I think we’ve been approaching that for a long time actually. The virtual worlds in science fiction are obviously more immersive, but when I was at school I knew individuals who spent all their social time on internet chatrooms, and then later moved on to MMORPGs such as World of Warcraft. These virtual worlds are far more appealing to many individuals than the world they bodily inhabit. Obviously though this isn’t quite what you meant – you are asking about fully immersive virtual environments, indistinguishable from the ‘real’ world. There is a series of deep philosophical questions which would need to be addressed before going down this road. Pragmatically though, current immersive virtual reality systems rely on the user ‘doing stuff’ with their physical body, which is obviously an acquired taste which would limit uptake. Things like the Matrix and Avatar go completely the opposite way, taking the body out of the equation altogether. Due to issues around muscle atrophy and bedsores this also seems unlikely, even floating in dystopian pods of goo under the control of our robot overlords. What I can envisage is the world of simulation and training moving more and more into VR contexts – there are many situations which can’t be adequately simulated with physical tools (spaceflight, nuclear meltdowns, psychosis).

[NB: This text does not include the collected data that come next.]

-- ==== Sys2Proof/Machine/State.lean ====
section
/-! DEFINITION. The state of the machine as plain data, the reasons a step can stop, and reset.
Spec: `10_state.md` R20 to R38; `00_scope.md` R8, R10 to R12; `70_reset_and_hazards.md` R250 to R255, R271. -/

namespace Sys2Proof.Machine

/-- The two interrupt phases (R28): `mid`, and `fin` for `End` (log 27). -/
inductive Phase where
  | mid
  | fin
deriving DecidableEq, Repr

/-- Whether the surrounding loop runs (R32). -/
inductive Run where
  | running
  | stopped
deriving DecidableEq, Repr

/-- Where the main loop stands in its iteration (`44_frame_scheduler.md` R208): event polling up to and
with its one POLL, or the CPU's `step()` (log 29). -/
inductive Turn where
  | events
  | cpuStep
deriving DecidableEq, Repr

/-- The two interrupt vectors (`60_exceptions.md` R224): 1 mid-frame, 2 end-of-frame. -/
inductive IrqVector where
  | midFrame
  | endFrame
deriving DecidableEq, Repr

/-- The CPU's memory array (R33a): (address, byte) pairs, addresses rising, none equal to what an
unlisted address reads as (`Memory.wf`). -/
abbrev Memory := List Host.Cell

/-- The frame buffer (R30): the bytes at offsets 0 to 229375, held in the same sparse form (log 12). -/
abbrev FrameBuffer := List Host.Cell

/-- A handle of a pre-loaded clip (R31); what it stands for is the audio backend's. -/
structure ClipHandle where
  id : Nat
deriving DecidableEq, Repr

/-- The output events (R12). -/
inductive Event where
  /-- `Reply(v)`: the byte an IN returns to the CPU. -/
  | reply (v : Byte)
  /-- `Interrupt(v)`: a call of the CPU's `deliverInterrupt`. -/
  | interrupt (v : IrqVector)
  /-- `Clip(k)`: a trigger handed to the audio backend. -/
  | clip (k : Fin 9)
  /-- `Frame(fb)`: the frame buffer, by value, handed to the rendering backend. -/
  | frame (fb : FrameBuffer)
deriving DecidableEq, Repr

/-- What the fatal runtime failure reports (`60_exceptions.md` R221): the instruction byte and its
address, as the CPU gives them (log 22). -/
structure Diagnostic where
  instructionByte : Byte
  address : Nat
deriving DecidableEq, Repr

/-- What an outside agent may do to the running block (`70_reset_and_hazards.md` R271). -/
inductive Move where
  /-- A transaction word presented by the CPU, the operator or the main loop (R80, R81). -/
  | transaction (word : Word)
  /-- The timebase shows `now` (R11b). -/
  | timebase (now : Nat)
  /-- The CPU stores a byte to its memory. -/
  | cpuStore (address : Nat) (v : Byte)
  /-- The CPU changes its interrupt-enable flag. -/
  | cpuInte (flag : Bool)
  /-- What the CPU's `deliverInterrupt` stores to its memory from now on (log 15). -/
  | cpuDelivery (stores : List Host.Cell)
  /-- `step()` fails on an invalid instruction (`60_exceptions.md` R221). -/
  | cpuInvalid (instructionByte : Byte) (address : Nat)
  /-- The CPU's `step()` returns; the iteration ends (`44_frame_scheduler.md` R208). -/
  | cpuStepDone
deriving DecidableEq, Repr

/-- Why the machine stops with a fault. -/
inductive Fault where
  /-- Raised by every move after `run = Stopped`: the block accepts nothing more (R261, U12, decision
  D20 of the spec). Safe: the model does nothing where nothing is said to happen. -/
  | stopped
  /-- Raised by a CPU store to an address outside the memory array (R50: the array has `MEM_SIZE`
  bytes). Safe: the model stops. -/
  | addressOutsideMemory (address : Nat)
deriving DecidableEq, Repr

/-- Why the machine refuses. -/
inductive Refusal where
  /-- Raised by an arm of `exec` whose instruction has no meaning yet (none is left). Safe. -/
  | notModelled (mnemonic : String)
  /-- Raised by a step on a word of a reserved class (R91, U11, decision D18 of the spec). Safe. -/
  | reservedClass (cls : BitVec 4)
  /-- Raised by every move in a configuration that R8 excludes (R59, U14, decision D21 of the spec).
  Safe. -/
  | configuration
  /-- Raised by a step on a move at a place of the iteration where the main loop never presents it
  (`44_frame_scheduler.md` R208; `70_reset_and_hazards.md` R271 "assumed never to do"; log 29). Safe. -/
  | outOfTurn
deriving DecidableEq, Repr

/-- The state: the twelve items of R20, the collaborators' state that POLL samples (R33), and the
model's own fields (outputs, inputs, parameters). -/
structure State where
  /-- R21. -/
  inputPort1 : Byte
  /-- R22. -/
  inputPort2 : Byte
  /-- R23. -/
  shiftLow : Byte
  /-- R24. -/
  shiftHigh : Byte
  /-- R25. -/
  shiftOffset : BitVec 3
  /-- R26. -/
  lastSoundPort3 : Byte
  /-- R27. -/
  lastSoundPort5 : Byte
  /-- R28. -/
  phase : Phase
  /-- R29, in nanoseconds. -/
  tickBase : Nat
  /-- R30. -/
  frameBuffer : FrameBuffer
  /-- R31. -/
  clipTable : List ClipHandle
  /-- R32. -/
  run : Run
  /-- Where the main loop stands in its iteration (`44_frame_scheduler.md` R208; log 29). -/
  turn : Turn
  /-- The CPU's memory array (R33a). -/
  mem : Memory
  /-- The CPU's interrupt-enable flag (R33c). -/
  inte : Bool
  /-- The value of the timebase (R200). -/
  now : Nat
  /-- FREE VALUE: what the CPU's `deliverInterrupt` stores to its memory (R228, R229; log 15). -/
  deliveryStores : List Host.Cell
  /-- The output events, in the order emitted (R12). -/
  out : List Event
  /-- What the fatal runtime failure reported, if it happened (R221). -/
  diagnostic : Option Diagnostic
  /-- The parameters of R8, fixed for a run. -/
  params : Params
  /-- The moves of the outside agents still to come, oldest first (log 1). -/
  moves : List Move
deriving DecidableEq, Repr

/-- What the spec leaves to the surroundings at reset (R253, R254, R258): the timebase value, the CPU's
memory, flag and delivery, the clip handles, the unspecified content of the frame buffer, and the moves
to come. -/
structure Surroundings where
  now : Nat
  mem : Memory
  inte : Bool
  deliveryStores : List Host.Cell
  clipTable : List ClipHandle
  frameBuffer : FrameBuffer
  moves : List Move
deriving DecidableEq, Repr

/-- Surroundings that give nothing: the values `State.reset` takes where the spec gives none (DESIGN
CHOICE, unsafe: logs 9, 10, 13, 14, 15, 21). -/
def Surroundings.quiet : Surroundings where
  now := 0
  mem := []
  inte := false
  deliveryStores := []
  clipTable := (List.range clipCount).map ClipHandle.mk
  frameBuffer := []
  moves := []

/-- The state after reset (R38, R250) for given parameters and surroundings: one initial state per
choice of the parameters (R255). -/
def State.resetWith (p : Params) (e : Surroundings) : State where
  inputPort1 := p.port1SwitchDefault &&& undrivenMask1
  inputPort2 := p.port2SwitchDefault &&& undrivenMask2
  shiftLow := 0x00
  shiftHigh := 0x00
  shiftOffset := 0
  lastSoundPort3 := 0x00
  lastSoundPort5 := 0x00
  phase := .mid
  tickBase := e.now
  frameBuffer := e.frameBuffer
  clipTable := e.clipTable
  run := .running
  turn := .events
  mem := e.mem
  inte := e.inte
  now := e.now
  deliveryStores := e.deliveryStores
  out := []
  diagnostic := none
  params := p
  moves := e.moves

/-- The machine right after reset, at the nominal parameters and quiet surroundings (R38). -/
def State.reset : State := State.resetWith Params.nominal Surroundings.quiet

end Sys2Proof.Machine
end

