-- ==== Sys2Proof/Laws/Memory.lean ====
section
/-! SUPPORT. The laws of the sparse byte store that holds the CPU memory and the frame buffer: every
operation keeps the canonical form; a read after a write; canonical stores with equal reads are equal. -/

namespace Sys2Proof.Machine

namespace Memory

theorem wfFrom_cons {lo k : Nat} {v : Byte} {rest : Memory} :
    wfFrom lo ((k, v) :: rest) = true ↔ lo ≤ k ∧ v ≠ unlistedByte ∧ wfFrom (k + 1) rest = true := by
  simp [wfFrom, and_assoc]

theorem wfFrom_mono {lo lo' : Nat} {m : Memory} (h : wfFrom lo m = true) (hle : lo' ≤ lo) :
    wfFrom lo' m = true := by
  cases m with
  | nil => rfl
  | cons c rest =>
    obtain ⟨k, v⟩ := c
    rw [wfFrom_cons] at h ⊢
    exact ⟨by omega, h.2⟩

theorem wf_of_wfFrom {lo : Nat} {m : Memory} (h : wfFrom lo m = true) : wf m = true :=
  wfFrom_mono h (Nat.zero_le lo)

/-- Below its first address a canonical store reads as unlisted. -/
theorem read_below {lo a : Nat} {m : Memory} (h : wfFrom lo m = true) (ha : a < lo) :
    read m a = unlistedByte := by
  induction m generalizing lo with
  | nil => rfl
  | cons c rest ih =>
    obtain ⟨k, v⟩ := c
    rw [wfFrom_cons] at h
    have hk : k ≠ a := by omega
    simp only [read, if_neg hk]
    exact ih h.2.2 (by omega)

theorem putFront_wfFrom {lo a : Nat} {v : Byte} {rest : Memory} (hlo : lo ≤ a)
    (h : wfFrom (a + 1) rest = true) : wfFrom lo (putFront a v rest) = true := by
  unfold putFront
  split
  · exact wfFrom_mono h (by omega)
  · rw [wfFrom_cons]; exact ⟨hlo, ‹_›, h⟩

theorem write_wfFrom {lo a : Nat} {m : Memory} (v : Byte) (h : wfFrom lo m = true) (hlo : lo ≤ a) :
    wfFrom lo (write m a v) = true := by
  induction m generalizing lo with
  | nil => exact putFront_wfFrom hlo rfl
  | cons c rest ih =>
    obtain ⟨k, w⟩ := c
    have h' := wfFrom_cons.mp h
    unfold write
    split
    · exact putFront_wfFrom hlo (wfFrom_cons.mpr ⟨by omega, h'.2⟩)
    · split
      · subst a; exact putFront_wfFrom hlo h'.2.2
      · exact wfFrom_cons.mpr ⟨h'.1, h'.2.1, ih h'.2.2 (by omega)⟩

/-- A write keeps the canonical form. -/
theorem write_wf {m : Memory} (h : wf m = true) (a : Nat) (v : Byte) : wf (write m a v) = true :=
  write_wfFrom v h (Nat.zero_le a)

theorem storeAll_wf {m : Memory} (h : wf m = true) (stores : List Host.Cell) :
    wf (storeAll m stores) = true := by
  unfold storeAll
  induction stores generalizing m with
  | nil => exact h
  | cons c rest ih => exact ih (write_wf h c.1 c.2)

theorem writeBytes_wf {m : Memory} (h : wf m = true) (base : Nat) (bytes : List Byte) :
    wf (writeBytes m base bytes) = true := by
  induction bytes generalizing m base with
  | nil => exact h
  | cons v rest ih => exact ih (write_wf h base v) (base + 1)

theorem read_putFront {a b lo : Nat} {v : Byte} {rest : Memory} (h : wfFrom lo rest = true)
    (hlo : a < lo) : read (putFront a v rest) b = if b = a then v else read rest b := by
  unfold putFront
  by_cases hv : v = unlistedByte
  · rw [if_pos hv]
    by_cases hb : b = a
    · rw [if_pos hb, hb, hv]; exact read_below h hlo
    · rw [if_neg hb]
  · rw [if_neg hv]
    by_cases hb : b = a
    · simp [read, hb]
    · have : ¬ a = b := fun e => hb e.symm
      simp [read, hb, this]

theorem read_write_from {lo a b : Nat} {m : Memory} (v : Byte) (h : wfFrom lo m = true) :
    read (write m a v) b = if b = a then v else read m b := by
  induction m generalizing lo with
  | nil => exact read_putFront (lo := a + 1) rfl (by omega)
  | cons c rest ih =>
    obtain ⟨k, w⟩ := c
    have h' := wfFrom_cons.mp h
    unfold write
    split
    · exact read_putFront (wfFrom_cons.mpr ⟨Nat.le_refl k, h'.2⟩) ‹_›
    · split
      · subst a
        rw [read_putFront h'.2.2 (by omega)]
        by_cases hb : b = k
        · simp [hb]
        · have : ¬ k = b := fun e => hb e.symm
          simp [read, hb, this]
      · by_cases hk : k = b
        · subst hk
          have : ¬ k = a := by omega
          simp [read, this]
        · simp only [read, if_neg hk]; exact ih h'.2.2

/-- A read after a write: the written byte at its address, the old byte elsewhere. -/
theorem read_write {m : Memory} (h : wf m = true) (a b : Nat) (v : Byte) :
    read (write m a v) b = if b = a then v else read m b := read_write_from v h

/-- A byte no store names is unchanged. -/
theorem read_storeAll_other {m : Memory} (h : wf m = true) (stores : List Host.Cell) {a : Nat}
    (ha : ∀ c ∈ stores, c.1 ≠ a) : read (storeAll m stores) a = read m a := by
  unfold storeAll
  induction stores generalizing m with
  | nil => rfl
  | cons c rest ih =>
    rw [List.foldl_cons, ih (write_wf h c.1 c.2) fun d hd => ha d (List.mem_cons_of_mem _ hd),
      read_write h, if_neg (fun e => ha c List.mem_cons_self e.symm)]

/-- The bytes written by `writeBytes`, and the rest. -/
theorem read_writeBytes {m : Memory} (h : wf m = true) (base a : Nat) (bytes : List Byte) :
    read (writeBytes m base bytes) a =
      if base ≤ a then (bytes[a - base]?).getD (read m a) else read m a := by
  induction bytes generalizing m base with
  | nil => simp [writeBytes]
  | cons v rest ih =>
    rw [writeBytes, ih (write_wf h base v) (base + 1), read_write h]
    by_cases h1 : base + 1 ≤ a
    · have h2 : base ≤ a := by omega
      have h3 : a ≠ base := by omega
      have h4 : a - base = (a - (base + 1)) + 1 := by omega
      simp [h1, h2, h3, h4]
    · by_cases h2 : a = base
      · subst h2; simp
      · have h3 : ¬ base ≤ a := by omega
        simp [h1, h2, h3]

theorem within_cons {k size : Nat} {v : Byte} {rest : Memory} :
    within ((k, v) :: rest) size = true ↔ k < size ∧ within rest size = true := by
  simp [within]

theorem putFront_within {a size : Nat} {v : Byte} {rest : Memory} (ha : a < size)
    (h : within rest size = true) : within (putFront a v rest) size = true := by
  unfold putFront
  split
  · exact h
  · exact within_cons.mpr ⟨ha, h⟩

/-- A write inside the size stays inside it. -/
theorem write_within {a size : Nat} {m : Memory} (v : Byte) (h : within m size = true) (ha : a < size) :
    within (write m a v) size = true := by
  induction m with
  | nil => exact putFront_within ha h
  | cons c rest ih =>
    obtain ⟨k, w⟩ := c
    have h' := within_cons.mp h
    unfold write
    split
    · exact putFront_within ha h
    · split
      · exact putFront_within ha h'.2
      · exact within_cons.mpr ⟨h'.1, ih h'.2⟩

theorem storeAll_within {size : Nat} {m : Memory} {stores : List Host.Cell} (h : within m size = true)
    (hs : within stores size = true) : within (storeAll m stores) size = true := by
  unfold storeAll
  induction stores generalizing m with
  | nil => exact h
  | cons c rest ih =>
    obtain ⟨k, v⟩ := c
    have hs' := within_cons.mp hs
    exact ih (write_within v h hs'.1) hs'.2

/-- Canonical stores with equal reads are equal. -/
theorem ext_from {lo : Nat} {m n : Memory} (hm : wfFrom lo m = true) (hn : wfFrom lo n = true)
    (h : ∀ a, read m a = read n a) : m = n := by
  induction m generalizing lo n with
  | nil =>
    cases n with
    | nil => rfl
    | cons c rest =>
      obtain ⟨k, v⟩ := c
      have h' := wfFrom_cons.mp hn
      exact absurd (by simpa [read] using (h k).symm) h'.2.1
  | cons c rest ih =>
    obtain ⟨k, v⟩ := c
    have hm' := wfFrom_cons.mp hm
    cases n with
    | nil => exact absurd (by simpa [read] using h k) hm'.2.1
    | cons d rest' =>
      obtain ⟨l, w⟩ := d
      have hn' := wfFrom_cons.mp hn
      have hkl : k = l := by
        rcases Nat.lt_trichotomy k l with hlt | heq | hgt
        · have e := h k
          rw [read_below (wfFrom_cons.mpr ⟨Nat.le_refl l, hn'.2⟩) hlt] at e
          exact absurd (by simpa [read] using e) hm'.2.1
        · exact heq
        · have e := h l
          rw [read_below (wfFrom_cons.mpr ⟨Nat.le_refl k, hm'.2⟩) hgt] at e
          exact absurd (by simpa [read] using e.symm) hn'.2.1
      subst hkl
      have hvw : v = w := by simpa [read] using h k
      subst hvw
      have hrest : ∀ a, read rest a = read rest' a := by
        intro a
        by_cases hka : k = a
        · subst hka
          rw [read_below hm'.2.2 (by omega), read_below hn'.2.2 (by omega)]
        · simpa [read, hka] using h a
      rw [ih hm'.2.2 hn'.2.2 hrest]

theorem ext {m n : Memory} (hm : wf m = true) (hn : wf n = true) (h : ∀ a, read m a = read n a) :
    m = n := ext_from hm hn h

end Memory

end Sys2Proof.Machine
end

You write a lot about balancing the pressures of working as an academic. What are the key things that an academic do not just survive but to thrive and what should institutions be doing to support their staff (and their families)?

This is a difficult one to answer, as I don’t feel this is a balance I’ve yet fully achieved. I enjoy my work and am often able to see the busy periods as challenges to be overcome, rather than overwhelming mountains to climb. But I suspect that’s simply a product of the relatively smooth and privileged path I’ve had in my career to date. Academia is a unique rollercoaster of ups and downs, euphoric rewards and crushing lows. Staying happy requires the rewards to outweigh the lows, so I make an effort to celebrate the success of my trainees and colleagues (as well as my own successes) to try to balance things out.